-- ==== Sys2Proof/Machine/Net.lean ====
section
/-! DEFINITION. Ethernet ports and streams (spec/13 R365–R389, R394; spec/02 R42–R43, R50–R52): received frames, RRS ingress, stripe release,
ST 2110-20 egress and RRS-C. -/
namespace Sys2Proof.Machine

def State.setSlot (s : State) (k : Fin 32) (f : Stream → Stream) : State := s.setNet { s.net with slots := upd s.net.slots k f }
def State.updCnt (s : State) (k : Fin 32) (f : StCounters → StCounters) : State := s.setSlot k fun t => { t with ctr := f t.ctr }
def State.streamAt (s : State) (k : Fin 32) : Option StreamBind := s.job.image.bind fun im => im.stream k.1

/-! ## PORT_LINK (R365, R394) -/

def EthPort.enabled (p : EthPort) : Bool := bit p.cfg.toNat 8

def EthPort.setLink (p : EthPort) (sub : Nat) (up : Bool) : EthPort :=
  let put (b : BitVec 4) : BitVec 4 := if up then b ||| BitVec.ofNat 4 (2 ^ sub) else b &&& ~~~(BitVec.ofNat 4 (2 ^ sub))
  { p with link := put p.link, fec := put p.fec }

/-- A sub-port of the port's mode changes its link state. -/
def portLinkEffect (p sub : Fin 4) (up : Bool) (s : State) : State :=
  let x := s.net.ports[p]
  if !x.enabled || decide (x.subs ≤ sub.1) || x.link.getLsbD sub.1 == up then s
  else (s.setNet { s.net with ports := upd s.net.ports p fun x => x.setLink sub.1 up }).logEv 0x0801 5 p.1 [(1, sub.1), (1, if up then 1 else 0)]

def execPortLink (p sub : Fin 4) (up : Bool) (s : State) : Host.Outcome State Fault Refusal := .next (portLinkEffect p sub up s)

/-! ## Received datagrams (R367) -/

/-- The ingress path of a binding that a datagram on a sub-port matches (R367, R432): IP version, addresses and UDP ports. -/
def NetPath.fits (p : NetPath) (v6 : Bool) (src dst : List Byte) (sport dport : Nat) : Bool :=
  p.ipVer == (if v6 then 6 else 4) && p.srcIp == src && p.dstIp == dst && p.srcPort == sport && p.dstPort == dport

/-- Slot and path of the ingress binding that matches. -/
def State.ingressOf (s : State) (port sub : Nat) (v6 : Bool) (src dst : List Byte) (sport dport : Nat) : Option (Fin 32 × Bool) :=
  s.job.bindings.findSome? fun b =>
    (toFin? 32 b.slot).bind fun k =>
      match s.streamAt k with
      | some st =>
        if st.dir != 0 then none
        else if st.portA == port && b.subA == sub && b.a.fits v6 src dst sport dport then some (k, false)
        else if st.portB == port && b.subB == sub && b.b.fits v6 src dst sport dport then some (k, true)
        else none
      | none => none

/-- PTP event and general messages over UDP and IPv4 on a PTP port, to the PTP group or the port's own address (R390; port numbers PRESUMED:
IEEE 1588, log 10). -/
def State.ptpDatagram (s : State) (port : Nat) (v6 : Bool) (dst : List Byte) (dport : Nat) : Bool :=
  s.ptpPort port && !v6 && (dport == 319 || dport == 320) && (dst == padTo 16 ptpGroup || dst == padTo 16 (portIp false port))

def State.unmatched (s : State) (p : Fin 4) : State := s.setNet { s.net with ports := upd s.net.ports p fun x => { x with unmatched := x.unmatched + 1 } }

/-! ## RRS ingress (R368–R374) -/

/-- Rows of a stripe (R371). -/
def StreamBind.rowsOf (b : StreamBind) (k : Nat) : Nat := min (k * b.stripeH + b.stripeH) b.height - k * b.stripeH
/-- Bytes of a stripe. -/
def StreamBind.stripeBytes (b : StreamBind) (k : Nat) : Nat := 2 * b.width * b.rowsOf k
/-- Address of stripe k in frame buffer j (R370). -/
def StreamBind.stripeAddr (b : StreamBind) (j k : Nat) : Nat := b.bufBase + j * b.bufStride + 2 * b.width * (k * b.stripeH)

def rrsSeq (p : List Byte) : Nat := befld p 4 4
def rrsRow (p : List Byte) : Nat := befld p 12 2
def rrsCol (p : List Byte) : Nat := befld p 14 2
def rrsPixels (p : List Byte) : Nat := befld p 16 2

/-- Check 1 of R369. -/
def rrsShape (p : List Byte) : Bool :=
  decide (24 ≤ p.length) && fld p 0 1 == 1 && fld p 1 1 == 1 && fld p 3 1 == 0 && fld p 18 2 == 0 && p.length == 24 + 2 * rrsPixels p

/-- Check 2. -/
def rrsCrc (p : List Byte) : Bool := befld p (p.length - 4) 4 == (crc32c (p.take (p.length - 4))).toNat

/-- Check 3. -/
def StreamBind.geometry (b : StreamBind) (p : List Byte) : Bool :=
  fld p 2 1 == b.camera && decide (rrsRow p < b.height) && rrsCol p % 8 == 0 && decide (8 ≤ rrsPixels p ∧ rrsPixels p ≤ 4096) &&
  rrsPixels p % 8 == 0 && decide (rrsCol p + rrsPixels p ≤ b.width)

/-- Check 4: the job frame that FRAME names, no more than D − 1 beyond the latest frame whose start count has passed. -/
def JobBlk.rrsFrame (j : JobBlk) (ftb d frame : Nat) : Option Nat :=
  let top := ftb * j.num / (1000000000 * j.den) + d - 1
  let back := (top + (2 ^ 32 - frame)) % 2 ^ 32
  if j.frame0 + back ≤ top then some (top - back - j.frame0 + j.base) else none

/-- The release instance of a stripe (R185), and its count. -/
def State.releaseInst (s : State) (slot n k : Nat) : Option Inst :=
  match s.job.image with
  | none => none
  | some im => (List.range im.entries.length).findSome? fun j =>
      match im.entries[j]? with
      | some e => if e.kind == 0x10 && e.unit == slot then ((List.range (e.rep + 1)).find? fun i => e.arg i == k).map fun i => ⟨n, j, i⟩ else none
      | none => none

/-- Check 5 fails: the stripe has been released, or its release count has come (R50). -/
def State.isReleased (s : State) (slot : Fin 32) (n k : Nat) : Bool :=
  ((s.net.slots[slot]).released.any fun r => r.frame == n && r.stripe == k) ||
  (match s.releaseInst slot.1 n k with
   | some i => match s.entryOf i with
     | some e => decide (s.job.placed e i ≤ s.time.ftb)
     | none => false
   | none => false)

/-- Stripe k's frame buffer is free for job frame n (R376): every successor of its release in frame n − D is complete. -/
def State.bufferFree (s : State) (b : StreamBind) (n k : Nat) : Bool :=
  if n < b.d then true
  else
    match s.releaseInst b.slot (n - b.d) k, s.job.image with
    | some r, some im => (List.range im.entries.length).all fun j =>
        match im.entries[j]? with
        | some e =>
          if e.pred = 0xFFFFFFFF ∨ bits e.pred 29 0 ≠ r.entry then true
          else (List.range (e.rep + 1)).all fun i =>
            match im.entries[r.entry]? with
            | some p => min i p.rep != r.inst || s.done ⟨n - b.d + bits e.pred 31 30, j, i⟩
            | none => true
        | none => true
    | _, _ => true

/-- Bytes held in the assembly store of a port's engine (R374). -/
def State.storeUsed (s : State) (port : Nat) : Nat :=
  sumOver (List.finRange 32) fun k =>
    match s.streamAt k with
    | some b => if b.dir = 0 ∧ b.portA = port then sumOver (s.net.slots[k]).assembly fun a => b.stripeBytes a.stripe else 0
    | none => 0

+ + + + +

TO DO: Within this listing, how many lines hold "slots"? Give the number alone.

TASK ANSWER: 3